Erst noch lobte US-Präsident Donald Trump (71) den türkischen Präsidenten Recep Tayyip Erdogan (63) für dessen Politik. «Er bekommt sehr gute Noten», sagte Trump im September in New York über «seinen Freund».
Doch seit der Ankündigung Trumps, Jerusalem als Hauptstadt Israels anzuerkennen, ist es mit der Freundschaft schon wieder vorbei. Gestern sagte Erdogan, was er von Trumps Entscheid hält: null und nichts! An einem Sondergipfel der Organisation für Islamische Zusammenarbeit (OIC) in Istanbul drehte er den Spiess um und rief die muslimischen Staatsvertreter dazu auf, nicht Jerusalem als Hauptstadt Israels, sondern Ostjerusalem als Hauptstadt Palästinas anzuerkennen.
Dem amtierenden OIC-Präsidenten Erdogan gelang es, die Runde zu überzeugen. Die Konferenz, an der rund 20 Staatschefs der insgesamt 56 OIC-Länder teilnahmen, stimmte für den Antrag. Welche Vertreter wie abgestimmt haben, wurde nicht mitgeteilt.
Unter den Teilnehmern befand sich auch Sudans Präsident Omar al-Baschir, der vom Internationalen Strafgerichtshof in Den Haag wegen Kriegsverbrechen und Völkermord gesucht wird.
OIC keine homogene Einheit
Was dieser Beschluss der OIC für Folgen haben wird, ist noch nicht abzuschätzen. Türkei-Kenner und Islam-Wissenschaftler Christoph Ramm von der Uni Bern warnt vor schnellen Schlüssen: «Bislang hat Erdogan trotz Androhung die Beziehungen zu Israel nicht abgebrochen.»
Es ist auch nicht so, dass die OIC eine homogene Einheit bildet. Ramm: «Die arabischen Staaten haben trotz der zur Schau gestellten Einheit widerstreitende Interessen. Insbesondere Saudi-Arabien zielt eigentlich auf eine informelle Kooperation mit Israel, um den Spielraum Irans einzuengen.»

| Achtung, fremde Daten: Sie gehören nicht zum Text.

-- ==== Sys2Proof/Machine/Receive.lean ====
section
/-! DEFINITION. The receive paths: `RX_BYTE`, `RX_ERROR`, `RX_IDLE`, `RXNE_ISR`, `RX_COMPLETE_ISR`, `RECV_TIMEOUT`,
`TIMEOUT_EXPIRE`, `GET_AVAILABLE` (42_transport_rx.md rules R70 to R77). -/

namespace Sys2Proof.Machine

/-- The byte-interrupt path's update (rule R70): latch, or overrun while the previous byte is unread. -/
def State.latch (s : State) (b : Byte) : State :=
  if s.rxne then { s with ore := true } else { s with rdr := b, rxne := true }

/-- One receive beat of the DMA path into an enabled stream (rule R70); `none` if the store index is outside
`rx_buf`. -/
def State.rxBeat (s : State) (b : Byte) : Option State :=
  (storeAt s.rx_buf s.rxValid b).map fun buf =>
    { s with
      rx_buf := buf
      rx_remaining := s.rx_remaining - 1
      rx_en := if s.rx_remaining - 1 = 0 then false else s.rx_en
      rx_tcif := if s.rx_remaining - 1 = 0 then true else s.rx_tcif }

/-- The two path updates of rule R70 on a state `s'` reached from `s`; `s` is the state before the step, which a fault
leaves as it was (60_exceptions.md rules R101, R106). -/
def rxPaths (s s' : State) (b : Byte) (r : RxDraw) : Out :=
  let latched := if irqSees s.prm.rxRoute r then s'.latch b else s'
  if dmaSees s.prm.rxRoute r then
    if s.rx_en then
      match latched.rxBeat b with
      | some s'' => .next s''
      | none => .fault (.indexOutOfBounds .rxBuf)
    else .next (s.raiseFault (.rxDmaOverrun b))
  else .next latched

/-- An Env step on the receiver, which "does nothing before `INIT`" (rules R70 to R72). -/
def receiverStep (s : State) (k : Out) : Out :=
  liveStep s (if s.ready then k else .next s)

/-- `RX_BYTE(b)` (rule R70). -/
def execRxByte (b : Byte) (r : RxDraw) (s : State) : Out :=
  receiverStep s (rxPaths s s b r)

/-- The flag named by the kind of a line error (rule R71). -/
def State.setLineError (s : State) (kind : LineError) : State :=
  match kind with
  | .pe => { s with pe := true }
  | .fe => { s with fe := true }
  | .ne => { s with ne := true }

/-- `RX_ERROR(kind, d)` (rule R71): the flag, then the path updates of rule R70 if a byte is delivered. -/
def execRxError (kind : LineError) (d : Option Byte) (r : RxDraw) (s : State) : Out :=
  receiverStep s
    (match d with
     | none => .next (s.setLineError kind)
     | some b => rxPaths s (s.setLineError kind) b r)

/-- `RX_IDLE` (rule R72). -/
def execRxIdle (s : State) : Out :=
  receiverStep s (.next { s with idle := true })

/-- The push of `RXNE_ISR` (rule R73): a full queue drops silently. -/
def pushByteq (q : List Byte) (b : Byte) : List Byte :=
  if q.length < byteqCap then q ++ [b] else q

/-- `RXNE_ISR` (rule R73): read status, then data. -/
def execRxneIsr (s : State) : Out :=
  irqStep s s.rxnePending
    (.next { s with
      byteq := if s.rxne then pushByteq s.byteq s.rdr else s.byteq
      rxne := false
      pe := false
      fe := false
      ne := false
      ore := false })

/-- The pending flag of a cause, cleared (rule R74). -/
def State.clearCause (s : State) (cause : RxCause) : State :=
  match cause with
  | .tc => { s with rx_tcif := false }
  | .idle => { s with idle := false }

/-- The hand-off of rule R74 with the valid bytes `got`: diagnostics, stage, zero fill, re-arm, signal. -/
def State.handOff (s : State) (got : List Byte) : State :=
  { s with
    diag_log := s.diag_log ++ [.rxCheck got.length]
    stage := s.stage ++ got
    rx_buf := s.rx_buf.map (fun _ => 0)
    rx_remaining := s.prm.rxbufCap
    rx_en := true
    rx_done := true }

/-- `RX_COMPLETE_ISR(cause)` (rule R74). -/
def execRxCompleteIsr (cause : RxCause) (s : State) : Out :=
  irqStep s (s.rxCompletePending cause)
    (if s.prm.stageCap < s.stage.length + s.rxValid then
       .next (s.raiseFault (.rxStageOverflow s.stage.length s.rxValid))
     else
       match readPrefix s.rx_buf s.rxValid with
       | some got => .next ((s.clearCause cause).handOff got)
       | none => .fault (.indexOutOfBounds .rxBuf))

/-- `RECV_TIMEOUT(timeout)` (rule R75): the entry, then phase W, enabled iff `byteq` holds a byte. The operand has no
effect. -/
def execRecvTimeout (t : Nat) (_timeout : Nat) (s : State) : Out :=
  taskStep s t fun ts =>
    match ts with
    | .idle => if s.ready then .next (s.setTask t .recvTimeout) else .next (s.report t .notFound)
    | .recvTimeout =>
      match s.byteq with
      | [] => waits s
      | b :: rest => .next ({ s with byteq := rest }.finish t (.found b))
    | _ => waits s

/-- `TIMEOUT_EXPIRE(t)` (rule R76): enabled iff task `t` waits in phase W and `byteq` is empty. -/
def execTimeoutExpire (t : Nat) (s : State) : Out :=
  taskStep s t fun ts =>
    match ts with
    | .recvTimeout => if s.byteq = [] then .next (s.finish t .notFound) else waits s
    | _ => waits s

/-- What `GET_AVAILABLE(max)` returns (rule R77). -/
def State.availableBytes (s : State) (max : Nat) : List Byte :=
  if s.ready && s.rx_done then s.stage.take max else []

/-- What `GET_AVAILABLE(max)` leaves (rule R77): the rest of the stage, and the rendezvous taken once it is empty. -/
def State.drained (s : State) (max : Nat) : State :=
  if s.ready && s.rx_done then
    { s with
      stage := s.stage.drop max
      rx_done := if s.stage.drop max = [] then false else s.rx_done }
  else s

/-- `GET_AVAILABLE(max)` (rule R77): one atomic step of the framing task; a call by another task is refused (U7). -/
def execGetAvailable (t : Nat) (max : Nat) (s : State) : Out :=
  taskStep s t fun ts =>
    if t ≠ s.prm.framingTask then .refused (.notFramingTask t)
    else
      match ts with
      | .idle => .next ((s.drained max).report t (.available (s.availableBytes max)))
      | _ => waits s

end Sys2Proof.Machine
end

Erdogan will sich profilieren
Die Forderung Erdogans ist für Ramm vor allem der Versuch, seine Position zu festigen. Ramm: «Nach aussen versucht sich Erdogan als starke Führungsfigur in der muslimischen Welt zu präsentieren. In der Türkei wiederum appelliert der türkische Präsident an einen islamisch gefärbten Nationalismus, um seine Anhänger hinter sich zu vereinen.» Zur Erinnerung: 2019 will Erdogan wiedergewählt werden.
Palästinenserpräsident Mahmud Abbas (82) will nach Trumps Entscheid die USA nicht mehr als Vermittler im Nahen Osten akzeptieren. Er forderte die Uno auf, die vollständige Verantwortung für die Lösung im Palästinenserkonflikt zu übernehmen.